- _What you need to do_
Output every record below exactly as it appears.
+--
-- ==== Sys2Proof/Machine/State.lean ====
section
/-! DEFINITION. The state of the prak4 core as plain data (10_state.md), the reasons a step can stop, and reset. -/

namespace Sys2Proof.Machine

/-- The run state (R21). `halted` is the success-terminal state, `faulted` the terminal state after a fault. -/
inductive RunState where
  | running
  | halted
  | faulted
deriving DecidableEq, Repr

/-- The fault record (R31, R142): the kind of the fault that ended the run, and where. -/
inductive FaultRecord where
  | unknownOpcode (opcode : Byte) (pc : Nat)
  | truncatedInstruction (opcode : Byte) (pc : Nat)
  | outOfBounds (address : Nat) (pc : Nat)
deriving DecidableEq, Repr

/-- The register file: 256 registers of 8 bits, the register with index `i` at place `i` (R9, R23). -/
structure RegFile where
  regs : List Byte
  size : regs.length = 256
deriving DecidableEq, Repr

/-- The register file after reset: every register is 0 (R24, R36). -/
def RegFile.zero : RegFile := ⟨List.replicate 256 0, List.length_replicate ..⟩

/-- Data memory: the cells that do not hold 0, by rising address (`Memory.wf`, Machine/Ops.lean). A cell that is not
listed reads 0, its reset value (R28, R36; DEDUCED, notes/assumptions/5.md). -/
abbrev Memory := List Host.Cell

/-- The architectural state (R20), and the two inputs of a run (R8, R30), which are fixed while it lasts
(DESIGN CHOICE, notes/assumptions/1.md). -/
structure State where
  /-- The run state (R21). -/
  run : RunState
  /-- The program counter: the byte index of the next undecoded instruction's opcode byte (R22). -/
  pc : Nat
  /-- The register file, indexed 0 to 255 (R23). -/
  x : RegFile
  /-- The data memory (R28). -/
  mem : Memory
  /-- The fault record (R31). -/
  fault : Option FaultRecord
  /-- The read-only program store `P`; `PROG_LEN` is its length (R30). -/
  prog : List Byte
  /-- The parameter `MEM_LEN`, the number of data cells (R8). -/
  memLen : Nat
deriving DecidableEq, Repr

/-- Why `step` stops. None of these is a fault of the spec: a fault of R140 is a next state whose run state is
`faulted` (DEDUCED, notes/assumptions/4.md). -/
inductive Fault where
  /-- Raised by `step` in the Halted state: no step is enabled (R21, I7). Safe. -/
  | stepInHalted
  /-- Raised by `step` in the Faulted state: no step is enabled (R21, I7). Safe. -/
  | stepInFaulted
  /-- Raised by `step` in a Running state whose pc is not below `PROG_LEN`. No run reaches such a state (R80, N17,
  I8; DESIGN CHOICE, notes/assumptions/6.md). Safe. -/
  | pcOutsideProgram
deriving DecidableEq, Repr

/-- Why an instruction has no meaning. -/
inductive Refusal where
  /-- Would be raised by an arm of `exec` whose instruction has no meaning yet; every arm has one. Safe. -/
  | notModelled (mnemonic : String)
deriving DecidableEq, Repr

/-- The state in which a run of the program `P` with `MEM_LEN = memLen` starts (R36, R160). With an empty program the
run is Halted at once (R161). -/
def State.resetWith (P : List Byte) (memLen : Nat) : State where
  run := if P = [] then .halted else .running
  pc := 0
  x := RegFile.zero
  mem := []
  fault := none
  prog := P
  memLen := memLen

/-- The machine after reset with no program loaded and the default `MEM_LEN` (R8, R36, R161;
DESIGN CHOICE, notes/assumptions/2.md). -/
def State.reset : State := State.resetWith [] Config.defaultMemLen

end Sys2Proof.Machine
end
+--
- _Solution to this exercise_
-- ==== Sys2Proof/Machine/State.lean ====
section
/-! DEFINITION. The state of the prak4 core as plain data (10_state.md), the reasons a step can stop, and reset. -/

namespace Sys2Proof.Machine

/-- The run state (R21). `halted` is the success-terminal state, `faulted` the terminal state after a fault. -/
inductive RunState where
  | running
  | halted
  | faulted
deriving DecidableEq, Repr

/-- The fault record (R31, R142): the kind of the fault that ended the run, and where. -/
inductive FaultRecord where
  | unknownOpcode (opcode : Byte) (pc : Nat)
  | truncatedInstruction (opcode : Byte) (pc : Nat)
  | outOfBounds (address : Nat) (pc : Nat)
deriving DecidableEq, Repr

/-- The register file: 256 registers of 8 bits, the register with index `i` at place `i` (R9, R23). -/
structure RegFile where
  regs : List Byte
  size : regs.length = 256
deriving DecidableEq, Repr

/-- The register file after reset: every register is 0 (R24, R36). -/
def RegFile.zero : RegFile := ⟨List.replicate 256 0, List.length_replicate ..⟩

/-- Data memory: the cells that do not hold 0, by rising address (`Memory.wf`, Machine/Ops.lean). A cell that is not
listed reads 0, its reset value (R28, R36; DEDUCED, notes/assumptions/5.md). -/
abbrev Memory := List Host.Cell

/-- The architectural state (R20), and the two inputs of a run (R8, R30), which are fixed while it lasts
(DESIGN CHOICE, notes/assumptions/1.md). -/
structure State where
  /-- The run state (R21). -/
  run : RunState
  /-- The program counter: the byte index of the next undecoded instruction's opcode byte (R22). -/
  pc : Nat
  /-- The register file, indexed 0 to 255 (R23). -/
  x : RegFile
  /-- The data memory (R28). -/
  mem : Memory
  /-- The fault record (R31). -/
  fault : Option FaultRecord
  /-- The read-only program store `P`; `PROG_LEN` is its length (R30). -/
  prog : List Byte
  /-- The parameter `MEM_LEN`, the number of data cells (R8). -/
  memLen : Nat
deriving DecidableEq, Repr

/-- Why `step` stops. None of these is a fault of the spec: a fault of R140 is a next state whose run state is
`faulted` (DEDUCED, notes/assumptions/4.md). -/
inductive Fault where
  /-- Raised by `step` in the Halted state: no step is enabled (R21, I7). Safe. -/
  | stepInHalted
  /-- Raised by `step` in the Faulted state: no step is enabled (R21, I7). Safe. -/
  | stepInFaulted
  /-- Raised by `step` in a Running state whose pc is not below `PROG_LEN`. No run reaches such a state (R80, N17,
  I8; DESIGN CHOICE, notes/assumptions/6.md). Safe. -/
  | pcOutsideProgram
deriving DecidableEq, Repr

/-- Why an instruction has no meaning. -/
inductive Refusal where
  /-- Would be raised by an arm of `exec` whose instruction has no meaning yet; every arm has one. Safe. -/
  | notModelled (mnemonic : String)
deriving DecidableEq, Repr

/-- The state in which a run of the program `P` with `MEM_LEN = memLen` starts (R36, R160). With an empty program the
run is Halted at once (R161). -/
def State.resetWith (P : List Byte) (memLen : Nat) : State where
  run := if P = [] then .halted else .running
  pc := 0
  x := RegFile.zero
  mem := []
  fault := none
  prog := P
  memLen := memLen

/-- The machine after reset with no program loaded and the default `MEM_LEN` (R8, R36, R161;
DESIGN CHOICE, notes/assumptions/2.md). -/
def State.reset : State := State.resetWith [] Config.defaultMemLen

end Sys2Proof.Machine
end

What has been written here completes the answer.